The connection works smoothly in normal times. Funds place substantial cash with banks, often in the form of large, concentrated deposits, and banks channel these resources into loans and other earning assets. But when funds face sudden redemption pressures – whether triggered by market shocks, interest rate movements, or investor panic – they may rapidly withdraw these deposits to meet outflows (Sarmiento, 2025). If the banks receiving these withdrawals have limited alternative funding sources, they may be forced to cut lending, sell assets, or scramble for expensive emergency liquidity (Pérignon et al., 2018).
The experience of Colombia, as documented in a recent BIS Working Paper (Müller et al., 2025), offers a clear view of how the bank–fund nexus operates under stress. While the institutional set-up is country-specific, the underlying mechanism is not (Fecht and Goldberg, 2025). Episodes such as the 2023 US regional banking turmoil – where uninsured deposit withdrawals played a central role – highlight that liquidity stress in one segment of the financial system can swiftly translate into funding pressure for banks (Acharya et al., 2023; Jiang et al., 2024). Understanding and monitoring this nexus is therefore a priority for supervisors and central banks worldwide. Yet doing so remains analytically and operationally challenging, requiring granular, timely data and an integrated approach to banking and NBFI oversight – capabilities that many jurisdictions are only beginning to develop.
While the idea that investment fund redemptions can affect bank funding is widely acknowledged in supervisory discussions, it is rarely quantified. The difficulty lies in the fact that the relevant flows are fast-moving, cross-sectoral, and often hidden in aggregate banking statistics. Our study on Colombia breaks new ground by developing an empirical design that directly measures the impact of fund redemptions on bank liquidity and credit supply.
The approach combines detailed supervisory datasets from both banks and investment funds, allowing linking each bank’s wholesale deposit funding to specific fund counterparties. This level of granularity is unusual – in most jurisdictions, supervisory data on NBFIs and banks are collected separately and cannot be matched at the entity level. Here, the matched dataset provides a near real-time map of who funds whom.
The identification strategy has two stages, addressing omitted variable bias and the endogeneity of fund redemptions. In the first stage, we estimate the weekly effect of fund-specific redemptions on the volume of negotiable certificates of deposit (CDs) a fund holds at a bank. The COVID-19 outbreak in early 2020 provides an exogenous shock, triggering unprecedented redemptions (about 9% of assets under management in two weeks). Figure 1 shows the sharp reversal in funds’ net contributions and the corresponding drop in banks’ outstanding CDs during this period. Bank–time fixed effects ensure that changes in CD holdings reflect fund liquidations to meet redemptions, rather than shifts in banks’ funding strategies.

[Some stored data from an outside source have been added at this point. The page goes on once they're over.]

-- ==== Sys2Proof/Machine/Image.lean ====
section
/-!
DEFINITION. The save area (spec/18_faults_and_preemption.md R477): what a switch-out writes and what a resumption reads back, and the
writes that keep the image of a switched-out task current (R479, R480).
-/

namespace Sys2Proof.Machine

/-- Bytes of a save area. -/
def areaBytes : Nat := 16384

/-- Values of n bytes each, laid one after another. -/
def packed (n : Nat) : List Nat → Nat
  | [] => 0
  | v :: r => v % 2 ^ (8 * n) + 2 ^ (8 * n) * packed n r

/-- A ring entry (R473). -/
def RingEntry.image (e : RingEntry) : Nat :=
  e.pc.toNat + e.word.toNat * 2 ^ 64 + e.pidx.toNat * 2 ^ 96 + e.seq.toNat * 2 ^ 128 + e.state % 256 * 2 ^ 160 +
    e.flags.toNat * 2 ^ 168 + e.addr.toNat * 2 ^ 192

/-- The dispatch ring: entry s lies at place s mod 64 (R471, R477). -/
def ringImage (ring : List RingEntry) : Nat :=
  packed 32 ((List.range 64).map (fun i =>
    match ring.find? (fun e => e.seq.toNat % 64 == i) with
    | some e => e.image
    | none => 0))

/-- The old value that the windows keep for scalar register i, zero when it is not pending. -/
def oldScalar (ws : List Window) (i : Nat) : Nat := ((oldOf (·.xs) i ws).map BitVec.toNat).getD 0

/-- The pending-load bits (R479). -/
def Ctx.pendingBits (c : Ctx) : Nat :=
  ((List.range 32).filter (fun i => i != 0 && c.pends.any (fun p => p.dest.toNat == i))).foldl (fun a i => a + 2 ^ i) 0

/-- The mailbox of a task: word, sender and endpoint, oldest first (R480). -/
def State.mailbox (s : State) (tid : Word) : List Nat :=
  (s.endpoints.filter (fun e => e.tid == tid)).flatMap (fun e =>
    e.mailbox.map (fun m => m.1.toNat + m.2.toNat * 2 ^ 64 + e.name.toNat * 2 ^ 96))

/-- The words of system state (R477) but for the last. -/
def Ctx.systemWords (c : Ctx) : List Nat :=
  [c.pc.toNat,
   c.status.toNat,
   c.fflags.toNat + c.frm.toNat * 2 ^ 8 + (c.cls.toNat + 4 * c.eff.toNat) * 2 ^ 16 + c.domain.toNat * 2 ^ 24 +
     c.daccsel.toNat * 2 ^ 32 + Nat.min c.unack 256 * 2 ^ 48,
   c.tag.time.toNat,
   c.tag.micro.toNat + c.pendingBits * 2 ^ 32,
   c.dline.toNat,
   c.bound.toNat,
   c.followWord.toNat,
   c.pcnt.toNat + c.brk.toNat * 2 ^ 32,
   c.nextSeq.toNat + c.ringOut * 2 ^ 32,
   c.tid.toNat,
   c.bpa.toNat,
   c.wpa.toNat,
   c.handles.toNat]

/-- What a context holds of the replay slot (R474): an instruction that has faulted, or a long form that a switch-out has stopped. -/
def Ctx.slotHeld (c : Ctx) : Option VMem :=
  c.replay.orElse (fun _ => c.pends.findSome? (fun p =>
    match p.kind with
    | .vector m => if c.ring.any (fun e => e.seq == m.seq && e.state == 6) then some m else none
    | _ => none))

/-- The fault records of a task that have not been delivered (R469, R477): those of its late faults, then record faults. -/
def Ctx.undelivered (c : Ctx) : List Record :=
  c.faults.filterMap (·.record) ++ (c.records.filter (fun h => h.code != 0)).map (·.record)

/-- The address of the scratchpad image of the core that a task left, 0 when there is none (R477, R482). -/
def State.padImage (s : State) (c : Ctx) : Nat := (((tget s.cores (coreOf c.key) Core.reset).image).map (·.1.toNat)).getD 0

/-- A save area as a number, byte i holding bits 8i+7:8i (R477).  (DEDUCED, log entry 27.) -/
def State.image (s : State) (c : Ctx) : Nat :=
  let at_ := fun (off v : Nat) => v * 2 ^ (8 * off)
  let r := c.slotHeld
  at_ 0 (packed 512 (c.v.toList.map BitVec.toNat)) +
  at_ 0x2000 (ringImage c.ring) +
  at_ 0x2800 (packed 512 [(r.map (·.idx.toNat)).getD 0, (r.map (·.data.toNat)).getD 0]) +
  at_ 0x2C00 (packed 512 (((c.windows.flatMap (·.vs)).take 2).map (·.2.toNat))) +
  at_ 0x3000 (packed 128 ((c.m.toList.drop 1).map BitVec.toNat)) +
  at_ 0x3380 (packed 128 (((c.windows.flatMap (·.ms)).take 2).map (·.2.toNat))) +
  at_ 0x3480 ((r.map (·.mask.toNat)).getD 0) +
  at_ 0x3500 (packed 8 ((c.x.toList.drop 1).map BitVec.toNat)) +
  at_ 0x35F8 (packed 8 ((List.range 31).map (fun i => oldScalar c.windows (i + 1)))) +
  at_ 0x36F0 (packed 56 (c.staging.toList.map BitVec.toNat)) +
  at_ 0x37D0 (packed 64 ((c.undelivered.take 4).map BitVec.toNat)) +
  at_ 0x38D0 (packed 16 ((s.mailbox c.tid).take 32)) +
  at_ 0x3AD0 (packed 8 ((List.range 129).map (fun i => (tget c.dacc (4 * (i / 3) + i % 3) 0).toNat))) +
  at_ 0x3ED8 (packed 8 (c.ox.toList.map BitVec.toNat)) +
  at_ 0x3F18 (packed 8 ((r.map (fun m => m.base.toNat :: m.step.toNat :: m.ox.map BitVec.toNat)).getD [])) +
  at_ 0x3F48 (if c.windows.isEmpty then 0 else (Config.windowDescriptor s.turn).toNat) +
  at_ 0x3F88 (packed 8 c.systemWords) +
  at_ 0x3FF8 (s.padImage c)

/-- n bytes of an image from an offset. -/
def imageField (img off n : Nat) : Nat := img / 2 ^ (8 * off) % 2 ^ (8 * n)

/-- A context with the registers that a save area holds (R478).  (DEDUCED, log entry 27.) -/
def Ctx.restore (c : Ctx) (img : Nat) : Ctx :=
  let w := fun (i : Nat) => imageField img (0x3F88 + 8 * i) 8
  { c with
    v := Vector.ofFn (fun i : Fin 16 => BitVec.ofNat 4096 (imageField img (512 * i.val) 512))
    m := Vector.ofFn (fun i : Fin 8 => if i.val = 0 then c.rawM 0 else BitVec.ofNat 1024 (imageField img (0x3000 + 128 * (i.val - 1)) 128))
    x := Vector.ofFn (fun i : Fin 32 => if i.val = 0 then c.rawX 0 else BitVec.ofNat 64 (imageField img (0x3500 + 8 * (i.val - 1)) 8))
    staging := Vector.ofFn (fun i : Fin 4 => BitVec.ofNat 512 (imageField img (0x36F0 + 56 * i.val) 56))
    dacc := ((List.range 129).map (fun i => (4 * (i / 3) + i % 3, BitVec.ofNat 64 (imageField img (0x3AD0 + 8 * i) 8)))).filter
      (fun e => e.2 != 0)
    ox := Vector.ofFn (fun i : Fin 8 => BitVec.ofNat 64 (imageField img (0x3ED8 + 8 * i.val) 8))
    pc := BitVec.ofNat 64 (w 0) &&& ~~~1
    lao := (w 1).testBit 4
    rae := (w 1).testBit 3
    ss := (w 1).testBit 5
    fflags := BitVec.ofNat 6 (w 2)
    frm := BitVec.ofNat 2 (w 2 / 2 ^ 8)
    domain := BitVec.ofNat 2 (w 2 / 2 ^ 24)
    daccsel := BitVec.ofNat 8 (w 2 / 2 ^ 32)
    dline := BitVec.ofNat 64 (w 5)
    bound := BitVec.ofNat 33 (w 6)
    pcnt := BitVec.ofNat 32 (w 8)
    brk := BitVec.ofNat 16 (w 8 / 2 ^ 32)
    bpa := BitVec.ofNat 64 (w 11)
    wpa := BitVec.ofNat 64 (w 12) }

/-- The virtual address of save area i of a partition (R464). -/
def Partition.area (p : Partition) (i : Nat) : Nat := (p.sabase.toNat * 16384 + 16384 * i) % 2 ^ 64

/-- A read that the device makes through a partition's translation, at level 1 (R464). -/
def State.deviceRead (s : State) (core part va n : Nat) : Option (List Byte) :=
  match s.leafAt core part va with
  | none => none
  | some l => some (s.peek (l.addr va) n)

/-- The bytes in which two images differ, by offset. -/
def imageDiff (a b : Nat) : List (Nat × Byte) :=
  (((bytesOf a areaBytes).zip (bytesOf b areaBytes)).zipIdx.filter (fun e => e.1.1 != e.1.2)).map (fun e => (e.2, e.1.2))

/-- Bytes of a save area written one by one. -/
def State.patch (s : State) (core part area : Nat) : List (Nat × Byte) → State
  | [] => s
  | (off, b) :: r => ((s.deviceWrite core part ((s.partition part).area area + off) [b]).getD s).patch core part area r

/-- What changed in a switched-out task goes into its image (R479, R480, R483). -/
def State.syncImages (after before : State) : State :=
  after.ready.foldl (fun s r =>
    match before.ready.find? (fun b => b.2.2.tid == r.2.2.tid) with
    | none => s
    | some b =>
      if b.2.2 = r.2.2 ∧ before.mailbox r.2.2.tid = after.mailbox r.2.2.tid ∧ before.padImage r.2.2 = after.padImage r.2.2 then s
      else s.patch r.1 r.2.2.part r.2.1 (imageDiff ({ before with turn := after.turn }.image b.2.2) (after.image r.2.2))) after

end Sys2Proof.Machine
end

Figure 1. Redemptions and outstanding certificates of deposit

In the second stage, the analysis focuses on how these funding shocks affected the terms of loans granted to non-financial firms. Using detailed credit registry data at the bank–firm level, we examine how banks’ pre-dated exposure to affected funds shaped subsequent lending conditions. The regression is saturated with borrower–time fixed effects to focus on supply-side adjustments in loan terms. This design allows the study to capture how the sudden materialization of liquidity risk in wholesale deposits influenced loan size, pricing, and maturity structures. The results provide rare, direct evidence that stress in the investment fund sector can translate into tighter credit terms for firms.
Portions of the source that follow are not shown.